На желтой обложке был нарисован молодой ученый в костюме и круглых очках, из стены торчали многочисленные провода, идущие к компьютеру, а у ног ученого плыла золотая рыбка.
«Нейтрино — золотая рыбка микромира. Учёные надеются поймать ее в глубинках Байкала» — гласила надпись сверху.
— Как интересно… — медленно произнес Витя, разглядывая обложку. Он не видел, как взрослые, между которыми он случайно очутился, замерли, глядя друг на друга и как невидимые искры пробегали между ними, притягивая и одновременно отталкивая их друг от друга.
Он думал, что красивее женщины еще не видел в своей жизни и вряд ли увидит, она же думала, что судьба такая сложная штука — они могли бы сделать шаг навстречу другу другу, быть вместе, быть счастливыми, но никогда, никогда этого не сделают.
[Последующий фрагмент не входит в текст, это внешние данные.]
/-- A descriptor of two stages of two windows, in the form given, at 0x10100 of the placed page. -/
def withDesc (form : Byte) (s : State) : State :=
  s.putBytes 0x10100 (form :: 0 :: 0 :: 0 :: 2 :: 1 :: List.replicate 58 0 ++ [0, 0, 1, 0, 0, 0, 0, 0, 2] ++ List.replicate 7 0 ++
    [0, 0, 1, 0, 0, 0, 0, 0, 2] ++ List.replicate 7 0 ++ List.replicate 96 0 ++ [1, 4, 1] ++ List.replicate 61 0)
/-- What the descriptor at 0x10100 asks for: whether it is bad, and else the code it gets. -/
def asked (s : State) (fold : Bool) (I : Issuer) : Option (Bool × Nat) :=
  match s.ownerOf I, s.part I.block.part, readSource s I 0x10100 256 with
  | some (t, ctx, B), some P, .ok s1 bs =>
    let d := SkDesc.ofBytes bs
    let bad := decide (8 ≤ d.form ∨ ((d.form = 0 ∨ d.form = 6) ∧ d.valid (B.rcd.spad * 4096) = false))
    some (bad, if bad then 0 else (s1.skeinAct I.block.part P B t ctx I.sub.gang 0x10100 0x10100 d fold).2)
  | _, _, _ => none
/-- Its checks pass, nothing is owed, and it asks for x. -/
abbrev Asked (s : State) (fold : Bool) (x : Bool × Nat) (I : Issuer) : Prop :=
  passes s I 0x10100 .read 1 = some (0x10100, placedPage 0) ∧ passes s I 0x10100 .write 1 = some (0x10100, placedPage 0) ∧
  I.sub.acquirePending = false ∧ I.sub.overlapsPending false 256 ⟨none, 0x10100, 0, 0, false, .pending⟩ = false ∧ Free I ∧
  asked s fold I = some x
/-- The placed sub-gang with the address of such a descriptor in s1. -/
def asking (form : Byte) : State := withDesc form (ready (us 1 0x10100))
/-- The placed gang in stage 1 of K, its skein's other stages at pl. -/
def inStages (pl : StageAt) (f : Skein → Skein) : Skein := f { aSkein [] with stages := [aStage pl, aStage (.gang 0 2), aStage pl] }
/-- Such a skein with EOS at the NI of stage 1's link. -/
def waitSkein : Skein := inStages .unplaced fun K => { K with links := [aLink 1 [], { aLink 2 [] with waiting := [none] }] }
/-- The gang's last slice may leave stage 1 of K, and P holds of K with the stage gone. -/
abbrev Leaves (s : State) (K : Skein) (P : Skein → Prop) (I : Issuer) : Prop :=
  AtOne s I K ∧ I.sub.logsEmpty = true ∧ wholeGang I = true ∧
    P (K.setStage 1 { aStage (.gang 0 2) with place := .exited, eos := true, atKnot := false, slices := [] })
theorem witness_SkeinSwitch :
    (∃ I, Issues (ready (us 1 0x30000)) (.skfold ⟨false, 3⟩ (.s 1)) false [.src (.s 1), .udst ⟨false, 3⟩ 1 false] I ∧
      (failsWith (ready (us 1 0x30000)) I 0x30000 .read 1).isSome = true) ∧
    (∃ I, Issues (asking 0) (.skspread ⟨false, 3⟩ (.s 1)) false [.src (.s 1), .udst ⟨false, 3⟩ 1 false] I ∧ Asked (asking 0) false (false, 0) I) ∧
    (∃ I, Issues (asking 9) (.skspread ⟨false, 3⟩ (.s 1)) false [.src (.s 1), .udst ⟨false, 3⟩ 1 false] I ∧ Asked (asking 9) false (true, 0) I) ∧
    (∃ I, Issues (asking 7) (.skfold ⟨false, 3⟩ (.s 1)) false [.src (.s 1), .udst ⟨false, 3⟩ 1 false] I ∧ Asked (asking 7) true (false, 7) I) ∧
    (∃ I, Issues (asking 7) (.skqry ⟨false, 3⟩ (.s 1)) false [.src (.s 1), .udst ⟨false, 3⟩ 1 false] I ∧
      passes (asking 7) I 0x10100 .read 4 = some (0x10100, placedPage 0) ∧ I.gang.retry.held = [] ∧
      (sourceOf (readSource (asking 7) I 0x10100 4)).isSome = true) ∧
    (∃ I, (staged (inStages .exited id)).issuer = some I ∧ Leaves (staged (inStages .exited id)) (inStages .exited id)
      (fun K => K.nextStage 1 = none ∧ (staged (inStages .exited id)).stateOpen (inStages .exited id) = true) I) ∧
    (∃ I, (staged (inStages .unplaced id)).issuer = some I ∧ Leaves (staged (inStages .unplaced id)) (inStages .unplaced id)
      (fun K => K.nextStage 1 = some 2 ∧ (K.links[1]?).isSome = true ∧ 1 + 1 < K.stages.length ∧ (aStage (.gang 0 2)).eos = false) I) ∧
    (∃ I, (staged waitSkein).issuer = some I ∧ Leaves (staged waitSkein) waitSkein
      (fun K => K.nextStage 1 = some 2 ∧ (K.links[1]?).map (·.waiting) = some [none] ∧ (aStage (.gang 0 2)).eos = false) I) ∧
    (∃ I, (withDesc 0 (ready (acquiring ∘ us 1 0x10100))).issuer = some I ∧ I.sub.acquirePending = true ∧ (0x10101 : Word).toNat % 256 ≠ 0) ∧
    (∃ I, (staged foldSkein).issuer = some I ∧ Leaves (staged foldSkein) foldSkein
      (fun K => K.nextStage 1 = some 2 ∧ foldSkein.folded = true ∧ foldSkein.stopping = false) I) :=
  ⟨issues_of (fun I => (failsWith (ready (us 1 0x30000)) I 0x30000 .read 1).isSome = true) (by decide),
    issues_of (Asked (asking 0) false (false, 0)) (by decide +kernel),
    issues_of (Asked (asking 9) false (true, 0)) (by decide +kernel),
    issues_of (Asked (asking 7) true (false, 7)) (by decide +kernel),
    issues_of (fun I => passes (asking 7) I 0x10100 .read 4 = some (0x10100, placedPage 0) ∧ I.gang.retry.held = [] ∧
      (sourceOf (readSource (asking 7) I 0x10100 4)).isSome = true) (by decide +kernel),
    issuer_of (by decide), issuer_of (by decide), issuer_of (by decide), issuer_of (by decide), issuer_of (by decide)⟩

/-- The placed gang runs stage 1 of K, whose skein is the first of the partition, and Q holds there. -/
abbrev Stands2 (K : Skein) (Q : State → Prop) (f : Slice → Slice := id) : Prop := (staged K f).skein 0 0 = some K ∧ Q (staged K f)
/-- With a row on its first link. -/
def sentSkein (pl : StageAt) : Skein :=
  { inStages pl id with links := [{ aLink 1 [] with flight := [some [1, 2, 3, 4]], notices := 1 }, { aLink 2 [] with flight := [none], notices := 1 }] }
/-- All of its stages at knots. -/
def heldSkein (sw : Switch) (fold : Option Nat) : Skein :=
  { inStages .unplaced fun K => { K with stages := K.stages.map fun st => { st with atKnot := true } } with sw := sw, foldGang := fold }
theorem witness_SkeinEvents :
    Stands2 (sentSkein .exited) (fun _ => (aStage .exited).gone = true) ∧
    Stands2 (sentSkein .unplaced) (fun s => s.stageOpen (aStage (.gang 0 2)) = true ∧ s.stageOpen (aStage .unplaced) = true) ∧
    Stands2 { inStages .unplaced id with sw := Switch.gathering false false } (fun s => s.skeinTimedOut { inStages .unplaced id with sw := Switch.gathering false false } = true)
      (fun S => { S with knotCount := 4096 }) ∧
    Stands2 { inStages .unplaced id with sw := Switch.gathering true false } (fun s => s.skeinTimedOut { inStages .unplaced id with sw := Switch.gathering true false } = true)
      (fun S => { S with knotCount := 4096 }) ∧
    (let s := onTile (staged (sentSkein .unplaced)) fun T => { T with mode := .drain .plain false }
     (s.tile 0).mode = .drain .plain false ∧ (kget (s.tile 0).gangs 2).isSome = true ∧ s.stageOpen (aStage (.gang 0 2)) = false) ∧
    Stands2 (inStages .unplaced id) (fun s => ((s.findBlock 1).map fun x => (x.1, x.2.1)) = some (0, 0) ∧ (s.tile 0).mode = .run ∧
      ((s.part 0).map fun P => (s.findBlock 1).map fun x => s.stageFits 0 P (inStages .unplaced id) (aStage .unplaced) x.2.2 0) = some (some true)) ∧
    Stands2 (heldSkein (Switch.gathering false true) none) (fun s => (∀ st ∈ (heldSkein (Switch.gathering false true) none).stages, st.atKnot = true ∨ st.gone = true) ∧
      s.stateOpen (heldSkein (Switch.gathering false true) none) = true) ∧
    Stands2 (heldSkein (Switch.copying true) none) (fun s => s.stateOpen (heldSkein (Switch.copying true) none) = true ∧
      ∀ l ∈ (heldSkein (Switch.copying true) none).links, l.made = true → l.flight = [] ∧ l.waiting = []) ∧
    Stands2 (heldSkein (Switch.copying false) (some 2)) (fun s => s.stateOpen (heldSkein (Switch.copying false) (some 2)) = true) ∧
    Stands2 (heldSkein Switch.unreelCopy (some 2)) (fun s => s.stateOpen (heldSkein Switch.unreelCopy (some 2)) = true ∧ (s.findBlock 1).isSome = true) ∧
    Stands2 (heldSkein Switch.exportCopy (some 2)) (fun s => s.stateOpen (heldSkein Switch.exportCopy (some 2)) = true ∧ (s.findBlock 1).isSome = true) := by decide

/-- A configuration block of one partition of field 0, and a Ronzel image, that verify and are as new as the ROM asks. -/
def anEntry : PartEntry := { fields := 1, vflo := 1, vfhi := 4, wflags := 0, reserved := 0, spbase := 0x4000000, spsize := 0x4000000, ssbase := 0x8000000, sssize := 0x4000000, tailZero := true }
def noEntry : PartEntry := { fields := 0, vflo := 0, vfhi := 0, wflags := 0, reserved := 0, spbase := 0, spsize := 0, ssbase := 0, sssize := 0, tailZero := true }
def aConfig : ConfigBlock := { magic := 0x594D4342, svn := Config.minConfigSvn, node := 5, npart := 1, reservedZero := true, part := anEntry :: List.replicate 15 noEntry, edOk := true, mldOk := true }
def anImage : FlashImage := { svn := Config.minImageSvn, digest := 0, edOk := true, mldOk := true }
theorem config_ok : configOk aConfig = true := by
  have h : decide (Config.minConfigSvn.toNat ≤ aConfig.svn.toNat) = true := decide_eq_true (Nat.le_refl _)
  unfold configOk
  simp only [h]
  decide +kernel
theorem image_ok : imageOk anImage = true := by simp [imageOk, anImage]
/-- A package with every rail good whose flash holds them. -/
def powered : State := { State.reset.rails true with flashImage := some anImage, flashConfig := some aConfig }
theorem reset_waits (c : ConfigBlock) : ¬ State.reset.boots c := fun h => by cases h.1
theorem witness_PowerEvents : powered.boots aConfig ∧ (∀ c, ¬ State.reset.boots c) ∧
    (aConfig.part.take aConfig.npart.toNat)[0]? = some anEntry ∧ powered.vaux = true ∧
    (({ powered with recovery := true }).recovery = true ∧ imageOk anImage = true) ∧ ((ready id).released = true) ∧
    ({ ready id with vaux := true }).vaux = true ∧
    (115 * 256 ≤ (0x7300 : BitVec 16).toNat ∧ powered.vcore = true) ∧ ([0x5F00, 0x6900, 0x5EFF, 0] : List (BitVec 16))[1]? = some 0x6900 ∧
    95 * 256 ≤ (0x5F00 : BitVec 16).toNat ∧ ¬ 95 * 256 ≤ (0x5EFF : BitVec 16).toNat ∧ 105 * 256 ≤ (0x6900 : BitVec 16).toNat ∧
    (0x400 : Word).getLsbD 10 = true :=
  ⟨⟨rfl, ⟨anImage, rfl, image_ok⟩, config_ok, rfl, rfl, rfl, rfl, rfl, rfl⟩, reset_waits, rfl, rfl, ⟨rfl, image_ok⟩, rfl, rfl,
    ⟨by decide, rfl⟩, rfl, by decide, by decide, by decide, by decide⟩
Почему‑то не сделают. Она не знала, почему и была бессильна ответить на этот вопрос.
— Вам… газета… — тихо сказал он и протянул ей «Известия».
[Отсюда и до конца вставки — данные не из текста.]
-- ==== Sys2Proof/Machine/Encoder.lean ====
section
/-! DEFINITION. The ENC phase: the encoder step and its sequencing (spec/42_encoder.md R86 to R89). -/

namespace Sys2Proof.Machine

/-- Encoder initialisation (R86). -/
def encoderInit (s : State) : State := { s with r1 := false, r2 := false }

/-- What the encoder step does with input bit `b`: the pair of the old state goes to OUT, then the register shifts (R87). -/
def encoderStep (b : Bool) (s : State) : State :=
  let y1 := generatorOutput b s.encState s.tap1
  let y2 := generatorOutput b s.encState s.tap2
  { (s.writeOut (2 * s.t.toNat) (symbolOf y1)).writeOut (2 * s.t.toNat + 1) (symbolOf y2) with
    r2 := s.r1
    r1 := b
    t := s.t + 1 }

/-- Phase ENC: a step while T < NSTEP, successful completion at T = NSTEP (R88). No termination symbols follow (R89). -/
def encPhase (s : State) : Host.Outcome State Fault Refusal :=
  if s.t = s.nstep then .next (completeCommand s)
  else if s.t < s.nstep then
    if s.params.nMax ≤ s.t.toNat then .fault .indexOutOfBuffer
    else match s.inBit s.t.toNat with
      | some b => .next (encoderStep b s)
      | none => .fault .nonBinarySymbol
  else .fault .stepBeyondFrame

end Sys2Proof.Machine
end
— А… «Работницы» нет? — так же тихо спросила она.
Николай Степанович тут же открыл сумку, полез в нее, потом выпрямился и ответил, словно извиняясь:
— Так… «Работница» в конце месяца…
— Точно… извините… — ответила тетя Оля, чувствуя себя до ужаса глупо.
— Тетя Оля! — вдруг вскричал мальчик, закрыв журнал. — Идем скорее! Мы же опаздываем!
— Куда же вы? — спросил почтальон, глядя на мальчика и женщину, с которой хотел побыть еще хотя бы минутку.
— Куда, куда… — Витя нетерпеливо потянул женщину к двери. — Чемпионат СССР по легкой атлетике! Нам нужно успеть!
— О‑о… — только и вымолвил Николай Степанович. — До стадиона на пятерке — прямой трамвай идет.
Тетя Оля качнула головой.
— Спасибо, Николай Степанович. Мы побежали.
— Бегите, — ответил он, едва подавив комок в горле. Как хотел бы он оказаться вместо мальчика — бежать вместе с ней за руку на стадион… Увы… это было невозможно…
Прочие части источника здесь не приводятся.